In addressing the limitations and future directions of our study on Performance-Based Managed Entry Agreements (PB MEAs) in the Czech Republic, it is important to note that the scope of our qualitative research, focused within a specific timeframe and regional context, may not fully encompass the diverse experiences and opinions globally. Additionally, the confidential nature of many MEAs poses challenges in accessing comprehensive data. Future research should aim to broaden the methodological approach, perhaps integrating quantitative analysis for a more robust validation, and consider comparative and longitudinal studies to capture the evolving dynamics of MEAs in various healthcare systems. Additionally, an increased focus on patient outcomes and the impact of technological and regulatory changes could provide deeper insights into the efficiency and effectiveness of PB MEAs, guiding future policy and practice.

5. Conclusions

We conclude that a more comprehensive transformation is essential to enable PB MEAs to either take over or complement conventional reimbursement systems on a larger scale. The successful utilization of PB MEA is far more than the adoption of new legislation. It encompasses a cultural shift towards a more inclusive and transparent healthcare system that prioritizes patient outcomes and sustainable healthcare economics. Trust is a key quality of the process while it also poses requirements on technical infrastructure, data and availability. This transformation aligns with findings from recent studies, which underscore the importance of dynamic and flexible frameworks in PB MEAs, allowing for adjustments based on real-world outcomes and evolving healthcare needs [21]. A transformation must go beyond a singular legal act or isolated provisions related to drug reimbursement.
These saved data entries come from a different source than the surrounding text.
-- ==== Sys2Proof/Laws/State.lean ====
section
/-! SUPPORT. One lemma per field per named update of State, so that a proof never unfolds a record update. `complete`,
`raiseError` and `setSourceRun` reduce to the updates listed here. -/

namespace Sys2Proof.Machine

@[simp] theorem complete_eq (s : State) : complete s = setCompleted s := rfl

@[simp] theorem raiseError_eq (c : ErrCode) (s : State) : raiseError c s = setCompleted (setError c s) := rfl

@[simp] theorem setSourceRun_eq (b : Bool) (s : State) : setSourceRun b s = setRun s.stp.src b s := rfl

@[simp] theorem setError_done (c : ErrCode) (s : State) : (setError c s).done = s.done := rfl
@[simp] theorem setError_err (c : ErrCode) (s : State) : (setError c s).err = true := rfl
@[simp] theorem setError_moveDone (c : ErrCode) (s : State) : (setError c s).moveDone = s.moveDone := rfl
@[simp] theorem setError_fallback (c : ErrCode) (s : State) : (setError c s).fallback = s.fallback := rfl
@[simp] theorem setError_errCode (c : ErrCode) (s : State) : (setError c s).errCode = c := rfl
@[simp] theorem setError_ctrl (c : ErrCode) (s : State) : (setError c s).ctrl = s.ctrl := rfl
@[simp] theorem setError_cmd (c : ErrCode) (s : State) : (setError c s).cmd = s.cmd := rfl
@[simp] theorem setError_opa (c : ErrCode) (s : State) : (setError c s).opa = s.opa := rfl
@[simp] theorem setError_opb (c : ErrCode) (s : State) : (setError c s).opb = s.opb := rfl
@[simp] theorem setError_res0 (c : ErrCode) (s : State) : (setError c s).res0 = s.res0 := rfl
@[simp] theorem setError_res1 (c : ErrCode) (s : State) : (setError c s).res1 = s.res1 := rfl
@[simp] theorem setError_solve (c : ErrCode) (s : State) : (setError c s).solve = s.solve := rfl
@[simp] theorem setError_duty (c : ErrCode) (s : State) : (setError c s).duty = s.duty := rfl
@[simp] theorem setError_ratio (c : ErrCode) (s : State) : (setError c s).ratio = s.ratio := rfl
@[simp] theorem setError_resid (c : ErrCode) (s : State) : (setError c s).resid = s.resid := rfl
@[simp] theorem setError_clkPwm (c : ErrCode) (s : State) : (setError c s).clkPwm = s.clkPwm := rfl
@[simp] theorem setError_clkTm8 (c : ErrCode) (s : State) : (setError c s).clkTm8 = s.clkTm8 := rfl
@[simp] theorem setError_pwmRun (c : ErrCode) (s : State) : (setError c s).pwmRun = s.pwmRun := rfl
@[simp] theorem setError_tm8Run (c : ErrCode) (s : State) : (setError c s).tm8Run = s.tm8Run := rfl
@[simp] theorem setError_pwmPort (c : ErrCode) (s : State) : (setError c s).pwmPort = s.pwmPort := rfl
@[simp] theorem setError_pwmPduty (c : ErrCode) (s : State) : (setError c s).pwmPduty = s.pwmPduty := rfl
@[simp] theorem setError_tm8Port (c : ErrCode) (s : State) : (setError c s).tm8Port = s.tm8Port := rfl
@[simp] theorem setError_stpUpr (c : ErrCode) (s : State) : (setError c s).stpUpr = s.stpUpr := rfl
@[simp] theorem setError_stpSpr (c : ErrCode) (s : State) : (setError c s).stpSpr = s.stpSpr := rfl
@[simp] theorem setError_stpTfreq (c : ErrCode) (s : State) : (setError c s).stpTfreq = s.stpTfreq := rfl
@[simp] theorem setError_stpRevs (c : ErrCode) (s : State) : (setError c s).stpRevs = s.stpRevs := rfl
@[simp] theorem setError_stpCur (c : ErrCode) (s : State) : (setError c s).stpCur = s.stpCur := rfl
@[simp] theorem setError_stpFinal (c : ErrCode) (s : State) : (setError c s).stpFinal = s.stpFinal := rfl
@[simp] theorem setError_stpMspr (c : ErrCode) (s : State) : (setError c s).stpMspr = s.stpMspr := rfl
@[simp] theorem setError_stp (c : ErrCode) (s : State) : (setError c s).stp = s.stp := rfl
@[simp] theorem setError_engBusy (c : ErrCode) (s : State) : (setError c s).engBusy = s.engBusy := rfl
@[simp] theorem setError_engCmd (c : ErrCode) (s : State) : (setError c s).engCmd = s.engCmd := rfl
@[simp] theorem setError_snap (c : ErrCode) (s : State) : (setError c s).snap = s.snap := rfl
@[simp] theorem setError_rst (c : ErrCode) (s : State) : (setError c s).rst = s.rst := rfl
@[simp] theorem setError_readData (c : ErrCode) (s : State) : (setError c s).readData = s.readData := rfl
@[simp] theorem setError_inputs (c : ErrCode) (s : State) : (setError c s).inputs = s.inputs := rfl

@[simp] theorem setMoveDone_done (s : State) : (setMoveDone s).done = s.done := rfl
@[simp] theorem setMoveDone_err (s : State) : (setMoveDone s).err = s.err := rfl
@[simp] theorem setMoveDone_moveDone (s : State) : (setMoveDone s).moveDone = true := rfl
@[simp] theorem setMoveDone_fallback (s : State) : (setMoveDone s).fallback = s.fallback := rfl
@[simp] theorem setMoveDone_errCode (s : State) : (setMoveDone s).errCode = s.errCode := rfl
@[simp] theorem setMoveDone_ctrl (s : State) : (setMoveDone s).ctrl = s.ctrl := rfl
@[simp] theorem setMoveDone_cmd (s : State) : (setMoveDone s).cmd = s.cmd := rfl
@[simp] theorem setMoveDone_opa (s : State) : (setMoveDone s).opa = s.opa := rfl
@[simp] theorem setMoveDone_opb (s : State) : (setMoveDone s).opb = s.opb := rfl
@[simp] theorem setMoveDone_res0 (s : State) : (setMoveDone s).res0 = s.res0 := rfl
@[simp] theorem setMoveDone_res1 (s : State) : (setMoveDone s).res1 = s.res1 := rfl
@[simp] theorem setMoveDone_solve (s : State) : (setMoveDone s).solve = s.solve := rfl
@[simp] theorem setMoveDone_duty (s : State) : (setMoveDone s).duty = s.duty := rfl
@[simp] theorem setMoveDone_ratio (s : State) : (setMoveDone s).ratio = s.ratio := rfl
@[simp] theorem setMoveDone_resid (s : State) : (setMoveDone s).resid = s.resid := rfl
@[simp] theorem setMoveDone_clkPwm (s : State) : (setMoveDone s).clkPwm = s.clkPwm := rfl
@[simp] theorem setMoveDone_clkTm8 (s : State) : (setMoveDone s).clkTm8 = s.clkTm8 := rfl
@[simp] theorem setMoveDone_pwmRun (s : State) : (setMoveDone s).pwmRun = s.pwmRun := rfl
@[simp] theorem setMoveDone_tm8Run (s : State) : (setMoveDone s).tm8Run = s.tm8Run := rfl
@[simp] theorem setMoveDone_pwmPort (s : State) : (setMoveDone s).pwmPort = s.pwmPort := rfl
@[simp] theorem setMoveDone_pwmPduty (s : State) : (setMoveDone s).pwmPduty = s.pwmPduty := rfl
@[simp] theorem setMoveDone_tm8Port (s : State) : (setMoveDone s).tm8Port = s.tm8Port := rfl
@[simp] theorem setMoveDone_stpUpr (s : State) : (setMoveDone s).stpUpr = s.stpUpr := rfl
@[simp] theorem setMoveDone_stpSpr (s : State) : (setMoveDone s).stpSpr = s.stpSpr := rfl
@[simp] theorem setMoveDone_stpTfreq (s : State) : (setMoveDone s).stpTfreq = s.stpTfreq := rfl
@[simp] theorem setMoveDone_stpRevs (s : State) : (setMoveDone s).stpRevs = s.stpRevs := rfl
@[simp] theorem setMoveDone_stpCur (s : State) : (setMoveDone s).stpCur = s.stpCur := rfl
@[simp] theorem setMoveDone_stpFinal (s : State) : (setMoveDone s).stpFinal = s.stpFinal := rfl
@[simp] theorem setMoveDone_stpMspr (s : State) : (setMoveDone s).stpMspr = s.stpMspr := rfl
@[simp] theorem setMoveDone_stp (s : State) : (setMoveDone s).stp = s.stp := rfl
@[simp] theorem setMoveDone_engBusy (s : State) : (setMoveDone s).engBusy = s.engBusy := rfl
@[simp] theorem setMoveDone_engCmd (s : State) : (setMoveDone s).engCmd = s.engCmd := rfl
@[simp] theorem setMoveDone_snap (s : State) : (setMoveDone s).snap = s.snap := rfl
@[simp] theorem setMoveDone_rst (s : State) : (setMoveDone s).rst = s.rst := rfl
@[simp] theorem setMoveDone_readData (s : State) : (setMoveDone s).readData = s.readData := rfl
@[simp] theorem setMoveDone_inputs (s : State) : (setMoveDone s).inputs = s.inputs := rfl

@[simp] theorem setCompleted_done (s : State) : (setCompleted s).done = true := rfl
@[simp] theorem setCompleted_err (s : State) : (setCompleted s).err = s.err := rfl
@[simp] theorem setCompleted_moveDone (s : State) : (setCompleted s).moveDone = s.moveDone := rfl
@[simp] theorem setCompleted_fallback (s : State) : (setCompleted s).fallback = s.fallback := rfl
@[simp] theorem setCompleted_errCode (s : State) : (setCompleted s).errCode = s.errCode := rfl
@[simp] theorem setCompleted_ctrl (s : State) : (setCompleted s).ctrl = s.ctrl := rfl
@[simp] theorem setCompleted_cmd (s : State) : (setCompleted s).cmd = s.cmd := rfl
@[simp] theorem setCompleted_opa (s : State) : (setCompleted s).opa = s.opa := rfl
@[simp] theorem setCompleted_opb (s : State) : (setCompleted s).opb = s.opb := rfl
@[simp] theorem setCompleted_res0 (s : State) : (setCompleted s).res0 = s.res0 := rfl
@[simp] theorem setCompleted_res1 (s : State) : (setCompleted s).res1 = s.res1 := rfl
@[simp] theorem setCompleted_solve (s : State) : (setCompleted s).solve = s.solve := rfl
@[simp] theorem setCompleted_duty (s : State) : (setCompleted s).duty = s.duty := rfl
@[simp] theorem setCompleted_ratio (s : State) : (setCompleted s).ratio = s.ratio := rfl
@[simp] theorem setCompleted_resid (s : State) : (setCompleted s).resid = s.resid := rfl
@[simp] theorem setCompleted_clkPwm (s : State) : (setCompleted s).clkPwm = s.clkPwm := rfl
@[simp] theorem setCompleted_clkTm8 (s : State) : (setCompleted s).clkTm8 = s.clkTm8 := rfl
@[simp] theorem setCompleted_pwmRun (s : State) : (setCompleted s).pwmRun = s.pwmRun := rfl
@[simp] theorem setCompleted_tm8Run (s : State) : (setCompleted s).tm8Run = s.tm8Run := rfl
@[simp] theorem setCompleted_pwmPort (s : State) : (setCompleted s).pwmPort = s.pwmPort := rfl
@[simp] theorem setCompleted_pwmPduty (s : State) : (setCompleted s).pwmPduty = s.pwmPduty := rfl
@[simp] theorem setCompleted_tm8Port (s : State) : (setCompleted s).tm8Port = s.tm8Port := rfl
@[simp] theorem setCompleted_stpUpr (s : State) : (setCompleted s).stpUpr = s.stpUpr := rfl
@[simp] theorem setCompleted_stpSpr (s : State) : (setCompleted s).stpSpr = s.stpSpr := rfl
@[simp] theorem setCompleted_stpTfreq (s : State) : (setCompleted s).stpTfreq = s.stpTfreq := rfl
@[simp] theorem setCompleted_stpRevs (s : State) : (setCompleted s).stpRevs = s.stpRevs := rfl
@[simp] theorem setCompleted_stpCur (s : State) : (setCompleted s).stpCur = s.stpCur := rfl
@[simp] theorem setCompleted_stpFinal (s : State) : (setCompleted s).stpFinal = s.stpFinal := rfl
@[simp] theorem setCompleted_stpMspr (s : State) : (setCompleted s).stpMspr = s.stpMspr := rfl
@[simp] theorem setCompleted_stp (s : State) : (setCompleted s).stp = s.stp := rfl
@[simp] theorem setCompleted_engBusy (s : State) : (setCompleted s).engBusy = false := rfl
@[simp] theorem setCompleted_engCmd (s : State) : (setCompleted s).engCmd = s.engCmd := rfl
@[simp] theorem setCompleted_snap (s : State) : (setCompleted s).snap = s.snap := rfl
@[simp] theorem setCompleted_rst (s : State) : (setCompleted s).rst = s.rst := rfl
@[simp] theorem setCompleted_readData (s : State) : (setCompleted s).readData = s.readData := rfl
@[simp] theorem setCompleted_inputs (s : State) : (setCompleted s).inputs = s.inputs := rfl

@[simp] theorem clearStatus_done (v : Word) (s : State) : (clearStatus v s).done = (s.done && !v.getLsbD 1) := rfl
@[simp] theorem clearStatus_err (v : Word) (s : State) : (clearStatus v s).err = (s.err && !v.getLsbD 2) := rfl
@[simp] theorem clearStatus_moveDone (v : Word) (s : State) : (clearStatus v s).moveDone = (s.moveDone && !v.getLsbD 3) := rfl
@[simp] theorem clearStatus_fallback (v : Word) (s : State) : (clearStatus v s).fallback = s.fallback := rfl
@[simp] theorem clearStatus_errCode (v : Word) (s : State) : (clearStatus v s).errCode = (if v.getLsbD 2 then .none else s.errCode) := rfl
@[simp] theorem clearStatus_ctrl (v : Word) (s : State) : (clearStatus v s).ctrl = s.ctrl := rfl
@[simp] theorem clearStatus_cmd (v : Word) (s : State) : (clearStatus v s).cmd = s.cmd := rfl
@[simp] theorem clearStatus_opa (v : Word) (s : State) : (clearStatus v s).opa = s.opa := rfl
@[simp] theorem clearStatus_opb (v : Word) (s : State) : (clearStatus v s).opb = s.opb := rfl
@[simp] theorem clearStatus_res0 (v : Word) (s : State) : (clearStatus v s).res0 = s.res0 := rfl
@[simp] theorem clearStatus_res1 (v : Word) (s : State) : (clearStatus v s).res1 = s.res1 := rfl
@[simp] theorem clearStatus_solve (v : Word) (s : State) : (clearStatus v s).solve = s.solve := rfl
@[simp] theorem clearStatus_duty (v : Word) (s : State) : (clearStatus v s).duty = s.duty := rfl
@[simp] theorem clearStatus_ratio (v : Word) (s : State) : (clearStatus v s).ratio = s.ratio := rfl
@[simp] theorem clearStatus_resid (v : Word) (s : State) : (clearStatus v s).resid = s.resid := rfl
@[simp] theorem clearStatus_clkPwm (v : Word) (s : State) : (clearStatus v s).clkPwm = s.clkPwm := rfl
@[simp] theorem clearStatus_clkTm8 (v : Word) (s : State) : (clearStatus v s).clkTm8 = s.clkTm8 := rfl
@[simp] theorem clearStatus_pwmRun (v : Word) (s : State) : (clearStatus v s).pwmRun = s.pwmRun := rfl
@[simp] theorem clearStatus_tm8Run (v : Word) (s : State) : (clearStatus v s).tm8Run = s.tm8Run := rfl
@[simp] theorem clearStatus_pwmPort (v : Word) (s : State) : (clearStatus v s).pwmPort = s.pwmPort := rfl
@[simp] theorem clearStatus_pwmPduty (v : Word) (s : State) : (clearStatus v s).pwmPduty = s.pwmPduty := rfl
@[simp] theorem clearStatus_tm8Port (v : Word) (s : State) : (clearStatus v s).tm8Port = s.tm8Port := rfl
@[simp] theorem clearStatus_stpUpr (v : Word) (s : State) : (clearStatus v s).stpUpr = s.stpUpr := rfl
@[simp] theorem clearStatus_stpSpr (v : Word) (s : State) : (clearStatus v s).stpSpr = s.stpSpr := rfl
@[simp] theorem clearStatus_stpTfreq (v : Word) (s : State) : (clearStatus v s).stpTfreq = s.stpTfreq := rfl
@[simp] theorem clearStatus_stpRevs (v : Word) (s : State) : (clearStatus v s).stpRevs = s.stpRevs := rfl
@[simp] theorem clearStatus_stpCur (v : Word) (s : State) : (clearStatus v s).stpCur = s.stpCur := rfl
@[simp] theorem clearStatus_stpFinal (v : Word) (s : State) : (clearStatus v s).stpFinal = s.stpFinal := rfl
@[simp] theorem clearStatus_stpMspr (v : Word) (s : State) : (clearStatus v s).stpMspr = s.stpMspr := rfl
@[simp] theorem clearStatus_stp (v : Word) (s : State) : (clearStatus v s).stp = s.stp := rfl
@[simp] theorem clearStatus_engBusy (v : Word) (s : State) : (clearStatus v s).engBusy = s.engBusy := rfl
@[simp] theorem clearStatus_engCmd (v : Word) (s : State) : (clearStatus v s).engCmd = s.engCmd := rfl
@[simp] theorem clearStatus_snap (v : Word) (s : State) : (clearStatus v s).snap = s.snap := rfl
@[simp] theorem clearStatus_rst (v : Word) (s : State) : (clearStatus v s).rst = s.rst := rfl
@[simp] theorem clearStatus_readData (v : Word) (s : State) : (clearStatus v s).readData = s.readData := rfl
@[simp] theorem clearStatus_inputs (v : Word) (s : State) : (clearStatus v s).inputs = s.inputs := rfl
It involves a collective effort among stakeholders to redefine and realign their roles and responsibilities towards a shared vision of healthcare excellence. It necessitates a significant redefinition of healthcare outcomes, emphasizing its value rather than treating it as a generic commodity. Incorporating lessons from various European models, as highlighted in the case studies of France and Sweden, demonstrates the potential of PB MEAs when aligned with effective data management and patient-centered approaches. This adaptability is crucial in the face of emerging healthcare challenges and rapid technological advancements that continuously reshape the landscape of health care delivery and financing. Moreover, our findings suggest that integrating patient feedback mechanisms and engaging in ongoing stakeholder dialogues are essential for the iterative development and refinement of PB MEAs. It should encompass adjustments to financial frameworks, the embrace of value-based healthcare principles—especially those concerning expenditure control policies of payers—and the facilitation of high-quality health data metrics for broader societal implementation, including health indicators. By doing so, the healthcare system can become more responsive and aligned with the needs and values of its beneficiaries, ultimately leading to improved health outcomes and system sustainability. In essence, a more holistic value-based MEA approach could provide a comprehensive framework in the future [22].

This approach encourages more discussions about improving healthcare, being responsible and ensuring everyone gets fair access to quality treatment. As we move forward, it is important that the insights from this study lead to more research and practical steps, creating a situation where PB MEAs are thoughtfully created, morally sound and commonly accepted as a standard practice.